しかし「AI」という言葉で一括りにされることで、どの技術に、どのリスクがあるのかが見えなくなります。

3. 議論の前提が曖昧になる

AI規制、AI活用、AI教育といった議論において、

「そのAIは生成AIなのか、従来型AIなのか」が曖昧なまま進むことは、本来あり得ません。

前提がズレたまま議論をしても、建設的な結論にはたどり着けないからです。

大手メディア・企業にこそ求められる言葉の精度

特に問題だと感じているのは、影響力の大きい大手サイトほど、この用語の混同を続けているケースが多いことです。
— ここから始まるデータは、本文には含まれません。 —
/-- Takes a write of the cycle in which a fence led from `s` to `t`: one that sets ENABLE of an engine fenced now loses that
field to the hardware and is reported; any other is taken. -/
def State.afterFence (s t : State) (d : Nat) (w : RegWrite) : State :=
  let (e, off) := regTarget w
  if e = d && s.contends w && bit w.value.toNat 0 && (newlyOut s t d).any (fun u => engineCtrl u == off) then
    let v := setBit w.value.toNat 0 (s.rbit d off 0)
    (t.regWrite1 { w with value := BitVec.ofNat 32 v }).lostWrite d off 1 w.value.toNat w.master .hardware
  else t.regWrite1 w

/-- Fences a unit where `hit` says so, in the cycle of a write if there is one. -/
def State.fenceMeeting (s : State) (hit : Bool) (d u cause : Nat) (rival : Option RegWrite) : State :=
  let t := if hit then s.fence d u cause else s
  match rival with | none => t | some w => s.afterFence t d w

/-- UNIT_FENCE: a unit fails a check of Table 19-2 (R592). -/
def execUnitFence (x : FenceAt) (unit cause : Nat) (s : State) : Res :=
  onDie s x.d (s.fenceMeeting ((unitCauses unit).contains cause) x.d unit cause x.rival)

/-- PROGRESS_WATCHDOG: an engine or tributary that holds a descriptor made no progress for 10 ms (R592, Table 19-2). -/
def execProgressWatchdog (x : FenceAt) (unit : Nat) (s : State) : Res :=
  let hit := unit < 9 && s.seq.works.any fun w => w.on == x.d && w.engine == some unit && !w.ended
  onDie s x.d (s.fenceMeeting hit x.d unit 3 x.rival)

/-- RAS_FENCE (R592, R607). -/
def execRasFence (x : FenceAt) (value : W32) (s : State) : Res :=
  onDie s x.d (s.fenceMeeting true x.d (value.toNat % 256) 9 x.rival)

end Sys2Proof.Machine
end

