-- ==== Sys2Proof/Laws/State.lean ====
section
/-! SUPPORT. What the basic updates leave in each field of the state, one lemma for each update and field. -/

namespace Sys2Proof.Machine

namespace State

variable (s : State)

@[simp] theorem setReg_pending (d off : Nat) (v : W32) : (s.setReg d off v).pending = s.pending := rfl
@[simp] theorem setReg_part (d off : Nat) (v : W32) : (s.setReg d off v).part = s.part := rfl
@[simp] theorem setReg_mem (d off : Nat) (v : W32) : (s.setReg d off v).mem = s.mem := rfl
@[simp] theorem setReg_poison (d off : Nat) (v : W32) : (s.setReg d off v).poison = s.poison := rfl
@[simp] theorem setReg_wiped (d off : Nat) (v : W32) : (s.setReg d off v).wiped = s.wiped := rfl
@[simp] theorem setReg_ctrs (d off : Nat) (v : W32) : (s.setReg d off v).ctrs = s.ctrs := rfl
@[simp] theorem setReg_freeCtr (d off : Nat) (v : W32) : (s.setReg d off v).freeCtr = s.freeCtr := rfl
@[simp] theorem setReg_refCount (d off : Nat) (v : W32) : (s.setReg d off v).refCount = s.refCount := rfl
@[simp] theorem setReg_out (d off : Nat) (v : W32) : (s.setReg d off v).out = s.out := rfl
@[simp] theorem setReg_seq (d off : Nat) (v : W32) : (s.setReg d off v).seq = s.seq := rfl
@[simp] theorem setReg_groups (d off : Nat) (v : W32) : (s.setReg d off v).groups = s.groups := rfl
@[simp] theorem setReg_doms (d off : Nat) (v : W32) : (s.setReg d off v).doms = s.doms := rfl
@[simp] theorem setReg_lists (d off : Nat) (v : W32) : (s.setReg d off v).lists = s.lists := rfl
@[simp] theorem setReg_refetch (d off : Nat) (v : W32) : (s.setReg d off v).refetch = s.refetch := rfl
@[simp] theorem setReg_drives (d off : Nat) (v : W32) : (s.setReg d off v).drives = s.drives := rfl
@[simp] theorem setReg_flash (d off : Nat) (v : W32) : (s.setReg d off v).flash = s.flash := rfl
@[simp] theorem setReg_dirty (d off : Nat) (v : W32) : (s.setReg d off v).dirty = s.dirty := rfl
@[simp] theorem setReg_xfers (d off : Nat) (v : W32) : (s.setReg d off v).xfers = s.xfers := rfl
@[simp] theorem setReg_measuring (d off : Nat) (v : W32) : (s.setReg d off v).measuring = s.measuring := rfl
@[simp] theorem setReg_measLog (d off : Nat) (v : W32) : (s.setReg d off v).measLog = s.measLog := rfl
@[simp] theorem setReg_kept (d off : Nat) (v : W32) : (s.setReg d off v).kept = s.kept := rfl
@[simp] theorem setReg_actStale (d off : Nat) (v : W32) : (s.setReg d off v).actStale = s.actStale := rfl
@[simp] theorem setReg_actSum (d off : Nat) (v : W32) : (s.setReg d off v).actSum = s.actSum := rfl
@[simp] theorem setReg_engs (d off : Nat) (v : W32) : (s.setReg d off v).engs = s.engs := rfl
@[simp] theorem setReg_ves (d off : Nat) (v : W32) : (s.setReg d off v).ves = s.ves := rfl
@[simp] theorem setReg_folds (d off : Nat) (v : W32) : (s.setReg d off v).folds = s.folds := rfl
@[simp] theorem setReg_aq (d off : Nat) (v : W32) : (s.setReg d off v).aq = s.aq := rfl
@[simp] theorem setReg_batches (d off : Nat) (v : W32) : (s.setReg d off v).batches = s.batches := rfl
@[simp] theorem setReg_cnvLast (d off : Nat) (v : W32) : (s.setReg d off v).cnvLast = s.cnvLast := rfl
@[simp] theorem setReg_eths (d off : Nat) (v : W32) : (s.setReg d off v).eths = s.eths := rfl
@[simp] theorem setReg_wires (d off : Nat) (v : W32) : (s.setReg d off v).wires = s.wires := rfl
@[simp] theorem setReg_xt (d off : Nat) (v : W32) : (s.setReg d off v).xt = s.xt := rfl
@[simp] theorem setReg_torus (d off : Nat) (v : W32) : (s.setReg d off v).torus = s.torus := rfl
@[simp] theorem setReg_whl (d off : Nat) (v : W32) : (s.setReg d off v).whl = s.whl := rfl
@[simp] theorem setReg_srvs (d off : Nat) (v : W32) : (s.setReg d off v).srvs = s.srvs := rfl
@[simp] theorem setReg_buckets (d off : Nat) (v : W32) : (s.setReg d off v).buckets = s.buckets := rfl
@[simp] theorem setReg_lastGrant (d off : Nat) (v : W32) : (s.setReg d off v).lastGrant = s.lastGrant := rfl
@[simp] theorem setReg_hst (d off : Nat) (v : W32) : (s.setReg d off v).hst = s.hst := rfl
@[simp] theorem setReg_mbSeq (d off : Nat) (v : W32) : (s.setReg d off v).mbSeq = s.mbSeq := rfl
@[simp] theorem setReg_pwr (d off : Nat) (v : W32) : (s.setReg d off v).pwr = s.pwr := rfl
@[simp] theorem setReg_rst (d off : Nat) (v : W32) : (s.setReg d off v).rst = s.rst := rfl
@[simp] theorem setReg_disc (d off : Nat) (v : W32) : (s.setReg d off v).disc = s.disc := rfl
@[simp] theorem setReg_grd (d off : Nat) (v : W32) : (s.setReg d off v).grd = s.grd := rfl
@[simp] theorem setReg_ras (d off : Nat) (v : W32) : (s.setReg d off v).ras = s.ras := rfl
@[simp] theorem setReg_tripped (d off : Nat) (v : W32) : (s.setReg d off v).tripped = s.tripped := rfl

@[simp] theorem setRegN_pending (d off v : Nat) : (s.setRegN d off v).pending = s.pending := rfl
@[simp] theorem setRegN_part (d off v : Nat) : (s.setRegN d off v).part = s.part := rfl
@[simp] theorem setRegN_mem (d off v : Nat) : (s.setRegN d off v).mem = s.mem := rfl
@[simp] theorem setRegN_poison (d off v : Nat) : (s.setRegN d off v).poison = s.poison := rfl
@[simp] theorem setRegN_wiped (d off v : Nat) : (s.setRegN d off v).wiped = s.wiped := rfl
@[simp] theorem setRegN_ctrs (d off v : Nat) : (s.setRegN d off v).ctrs = s.ctrs := rfl
@[simp] theorem setRegN_freeCtr (d off v : Nat) : (s.setRegN d off v).freeCtr = s.freeCtr := rfl
@[simp] theorem setRegN_refCount (d off v : Nat) : (s.setRegN d off v).refCount = s.refCount := rfl
@[simp] theorem setRegN_out (d off v : Nat) : (s.setRegN d off v).out = s.out := rfl
@[simp] theorem setRegN_seq (d off v : Nat) : (s.setRegN d off v).seq = s.seq := rfl
@[simp] theorem setRegN_groups (d off v : Nat) : (s.setRegN d off v).groups = s.groups := rfl
@[simp] theorem setRegN_doms (d off v : Nat) : (s.setRegN d off v).doms = s.doms := rfl
@[simp] theorem setRegN_lists (d off v : Nat) : (s.setRegN d off v).lists = s.lists := rfl
@[simp] theorem setRegN_refetch (d off v : Nat) : (s.setRegN d off v).refetch = s.refetch := rfl
@[simp] theorem setRegN_drives (d off v : Nat) : (s.setRegN d off v).drives = s.drives := rfl
@[simp] theorem setRegN_flash (d off v : Nat) : (s.setRegN d off v).flash = s.flash := rfl
@[simp] theorem setRegN_dirty (d off v : Nat) : (s.setRegN d off v).dirty = s.dirty := rfl
@[simp] theorem setRegN_xfers (d off v : Nat) : (s.setRegN d off v).xfers = s.xfers := rfl
@[simp] theorem setRegN_measuring (d off v : Nat) : (s.setRegN d off v).measuring = s.measuring := rfl
@[simp] theorem setRegN_measLog (d off v : Nat) : (s.setRegN d off v).measLog = s.measLog := rfl
@[simp] theorem setRegN_kept (d off v : Nat) : (s.setRegN d off v).kept = s.kept := rfl
@[simp] theorem setRegN_actStale (d off v : Nat) : (s.setRegN d off v).actStale = s.actStale := rfl
@[simp] theorem setRegN_actSum (d off v : Nat) : (s.setRegN d off v).actSum = s.actSum := rfl
@[simp] theorem setRegN_engs (d off v : Nat) : (s.setRegN d off v).engs = s.engs := rfl
@[simp] theorem setRegN_ves (d off v : Nat) : (s.setRegN d off v).ves = s.ves := rfl
@[simp] theorem setRegN_folds (d off v : Nat) : (s.setRegN d off v).folds = s.folds := rfl
@[simp] theorem setRegN_aq (d off v : Nat) : (s.setRegN d off v).aq = s.aq := rfl
@[simp] theorem setRegN_batches (d off v : Nat) : (s.setRegN d off v).batches = s.batches := rfl
@[simp] theorem setRegN_cnvLast (d off v : Nat) : (s.setRegN d off v).cnvLast = s.cnvLast := rfl
@[simp] theorem setRegN_eths (d off v : Nat) : (s.setRegN d off v).eths = s.eths := rfl
@[simp] theorem setRegN_wires (d off v : Nat) : (s.setRegN d off v).wires = s.wires := rfl
@[simp] theorem setRegN_xt (d off v : Nat) : (s.setRegN d off v).xt = s.xt := rfl
@[simp] theorem setRegN_torus (d off v : Nat) : (s.setRegN d off v).torus = s.torus := rfl
@[simp] theorem setRegN_whl (d off v : Nat) : (s.setRegN d off v).whl = s.whl := rfl
@[simp] theorem setRegN_srvs (d off v : Nat) : (s.setRegN d off v).srvs = s.srvs := rfl
@[simp] theorem setRegN_buckets (d off v : Nat) : (s.setRegN d off v).buckets = s.buckets := rfl
@[simp] theorem setRegN_lastGrant (d off v : Nat) : (s.setRegN d off v).lastGrant = s.lastGrant := rfl
@[simp] theorem setRegN_hst (d off v : Nat) : (s.setRegN d off v).hst = s.hst := rfl
@[simp] theorem setRegN_mbSeq (d off v : Nat) : (s.setRegN d off v).mbSeq = s.mbSeq := rfl
@[simp] theorem setRegN_pwr (d off v : Nat) : (s.setRegN d off v).pwr = s.pwr := rfl
@[simp] theorem setRegN_rst (d off v : Nat) : (s.setRegN d off v).rst = s.rst := rfl
@[simp] theorem setRegN_disc (d off v : Nat) : (s.setRegN d off v).disc = s.disc := rfl
@[simp] theorem setRegN_grd (d off v : Nat) : (s.setRegN d off v).grd = s.grd := rfl
@[simp] theorem setRegN_ras (d off v : Nat) : (s.setRegN d off v).ras = s.ras := rfl
@[simp] theorem setRegN_tripped (d off v : Nat) : (s.setRegN d off v).tripped = s.tripped := rfl

@[simp] theorem setRf_pending (d off lo len v : Nat) : (s.setRf d off lo len v).pending = s.pending := rfl
@[simp] theorem setRf_part (d off lo len v : Nat) : (s.setRf d off lo len v).part = s.part := rfl
@[simp] theorem setRf_mem (d off lo len v : Nat) : (s.setRf d off lo len v).mem = s.mem := rfl
@[simp] theorem setRf_poison (d off lo len v : Nat) : (s.setRf d off lo len v).poison = s.poison := rfl
@[simp] theorem setRf_wiped (d off lo len v : Nat) : (s.setRf d off lo len v).wiped = s.wiped := rfl
@[simp] theorem setRf_ctrs (d off lo len v : Nat) : (s.setRf d off lo len v).ctrs = s.ctrs := rfl
@[simp] theorem setRf_freeCtr (d off lo len v : Nat) : (s.setRf d off lo len v).freeCtr = s.freeCtr := rfl
@[simp] theorem setRf_refCount (d off lo len v : Nat) : (s.setRf d off lo len v).refCount = s.refCount := rfl
@[simp] theorem setRf_out (d off lo len v : Nat) : (s.setRf d off lo len v).out = s.out := rfl
@[simp] theorem setRf_seq (d off lo len v : Nat) : (s.setRf d off lo len v).seq = s.seq := rfl
@[simp] theorem setRf_groups (d off lo len v : Nat) : (s.setRf d off lo len v).groups = s.groups := rfl
@[simp] theorem setRf_doms (d off lo len v : Nat) : (s.setRf d off lo len v).doms = s.doms := rfl
@[simp] theorem setRf_lists (d off lo len v : Nat) : (s.setRf d off lo len v).lists = s.lists := rfl
@[simp] theorem setRf_refetch (d off lo len v : Nat) : (s.setRf d off lo len v).refetch = s.refetch := rfl
@[simp] theorem setRf_drives (d off lo len v : Nat) : (s.setRf d off lo len v).drives = s.drives := rfl
@[simp] theorem setRf_flash (d off lo len v : Nat) : (s.setRf d off lo len v).flash = s.flash := rfl
@[simp] theorem setRf_dirty (d off lo len v : Nat) : (s.setRf d off lo len v).dirty = s.dirty := rfl
@[simp] theorem setRf_xfers (d off lo len v : Nat) : (s.setRf d off lo len v).xfers = s.xfers := rfl
@[simp] theorem setRf_measuring (d off lo len v : Nat) : (s.setRf d off lo len v).measuring = s.measuring := rfl
@[simp] theorem setRf_measLog (d off lo len v : Nat) : (s.setRf d off lo len v).measLog = s.measLog := rfl
@[simp] theorem setRf_kept (d off lo len v : Nat) : (s.setRf d off lo len v).kept = s.kept := rfl
@[simp] theorem setRf_actStale (d off lo len v : Nat) : (s.setRf d off lo len v).actStale = s.actStale := rfl
@[simp] theorem setRf_actSum (d off lo len v : Nat) : (s.setRf d off lo len v).actSum = s.actSum := rfl
@[simp] theorem setRf_engs (d off lo len v : Nat) : (s.setRf d off lo len v).engs = s.engs := rfl
@[simp] theorem setRf_ves (d off lo len v : Nat) : (s.setRf d off lo len v).ves = s.ves := rfl
@[simp] theorem setRf_folds (d off lo len v : Nat) : (s.setRf d off lo len v).folds = s.folds := rfl
@[simp] theorem setRf_aq (d off lo len v : Nat) : (s.setRf d off lo len v).aq = s.aq := rfl
@[simp] theorem setRf_batches (d off lo len v : Nat) : (s.setRf d off lo len v).batches = s.batches := rfl
@[simp] theorem setRf_cnvLast (d off lo len v : Nat) : (s.setRf d off lo len v).cnvLast = s.cnvLast := rfl
@[simp] theorem setRf_eths (d off lo len v : Nat) : (s.setRf d off lo len v).eths = s.eths := rfl
@[simp] theorem setRf_wires (d off lo len v : Nat) : (s.setRf d off lo len v).wires = s.wires := rfl
@[simp] theorem setRf_xt (d off lo len v : Nat) : (s.setRf d off lo len v).xt = s.xt := rfl
@[simp] theorem setRf_torus (d off lo len v : Nat) : (s.setRf d off lo len v).torus = s.torus := rfl
@[simp] theorem setRf_whl (d off lo len v : Nat) : (s.setRf d off lo len v).whl = s.whl := rfl
@[simp] theorem setRf_srvs (d off lo len v : Nat) : (s.setRf d off lo len v).srvs = s.srvs := rfl
@[simp] theorem setRf_buckets (d off lo len v : Nat) : (s.setRf d off lo len v).buckets = s.buckets := rfl
@[simp] theorem setRf_lastGrant (d off lo len v : Nat) : (s.setRf d off lo len v).lastGrant = s.lastGrant := rfl
@[simp] theorem setRf_hst (d off lo len v : Nat) : (s.setRf d off lo len v).hst = s.hst := rfl
@[simp] theorem setRf_mbSeq (d off lo len v : Nat) : (s.setRf d off lo len v).mbSeq = s.mbSeq := rfl
@[simp] theorem setRf_pwr (d off lo len v : Nat) : (s.setRf d off lo len v).pwr = s.pwr := rfl
@[simp] theorem setRf_rst (d off lo len v : Nat) : (s.setRf d off lo len v).rst = s.rst := rfl
@[simp] theorem setRf_disc (d off lo len v : Nat) : (s.setRf d off lo len v).disc = s.disc := rfl
@[simp] theorem setRf_grd (d off lo len v : Nat) : (s.setRf d off lo len v).grd = s.grd := rfl
@[simp] theorem setRf_ras (d off lo len v : Nat) : (s.setRf d off lo len v).ras = s.ras := rfl
@[simp] theorem setRf_tripped (d off lo len v : Nat) : (s.setRf d off lo len v).tripped = s.tripped := rfl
大手メディアや企業サイトは、多くの人にとって「正しい情報源」です。

そこで使われた言葉は、そのまま一般認識として広がっていきます。

だからこそ、

  • 「どのAIを指しているのか」
  • 「それは生成AIなのか、従来型AIなのか」

を明示する責任があります。

これは専門家向けの厳密さではなく、社会的影響を考えた最低限の配慮だと私は考えています。

「分かりやすさ」と「正確さ」は対立しない

よく聞く反論に、「一般向けには細かい区別は不要」というものがあります。

しかし私は、この考え方自体に疑問を持っています。

本当の分かりやすさとは、

重要な違いを、重要な違いとして伝えることです。

「生成AI」という言葉を使うだけで済む場面で、あえて「AI」とぼかすことは、読み手の理解を助けているとは言えません。

むしろ、読み手を混乱させないために、最低限の言葉の精度を保つことこそが、誠実な情報発信ではないでしょうか。

これから必要なのは「AIを正確に語る姿勢」

生成AIは、間違いなく社会を大きく変える技術です。

だからこそ、過度に煽る必要も、過剰に恐れる必要もありません。

必要なのは、

  • どの技術の話をしているのか
  • 何ができて、何ができないのか
  • どこにリスクがあり、誰が責任を持つのか

を、言葉の段階から丁寧に切り分けていく姿勢です。

「AI」という便利な言葉にすべてを押し込める時代は、そろそろ終わりにすべきだと、私は考えています。

おわりに

私が感じている不満の正体は、感情論ではありません。

それは、「言葉の精度が、社会の理解の精度を決める」という、ごく当たり前の事実に基づくものです。

生成AIが社会に与える影響が大きくなればなるほど、

影響力のある発信者ほど、言葉に対する責任は重くなります。

従来のAIと生成AIは、似ているようで、まったく別物です。

その違いを正しく語ることが、これからの議論の出発点になるはずです。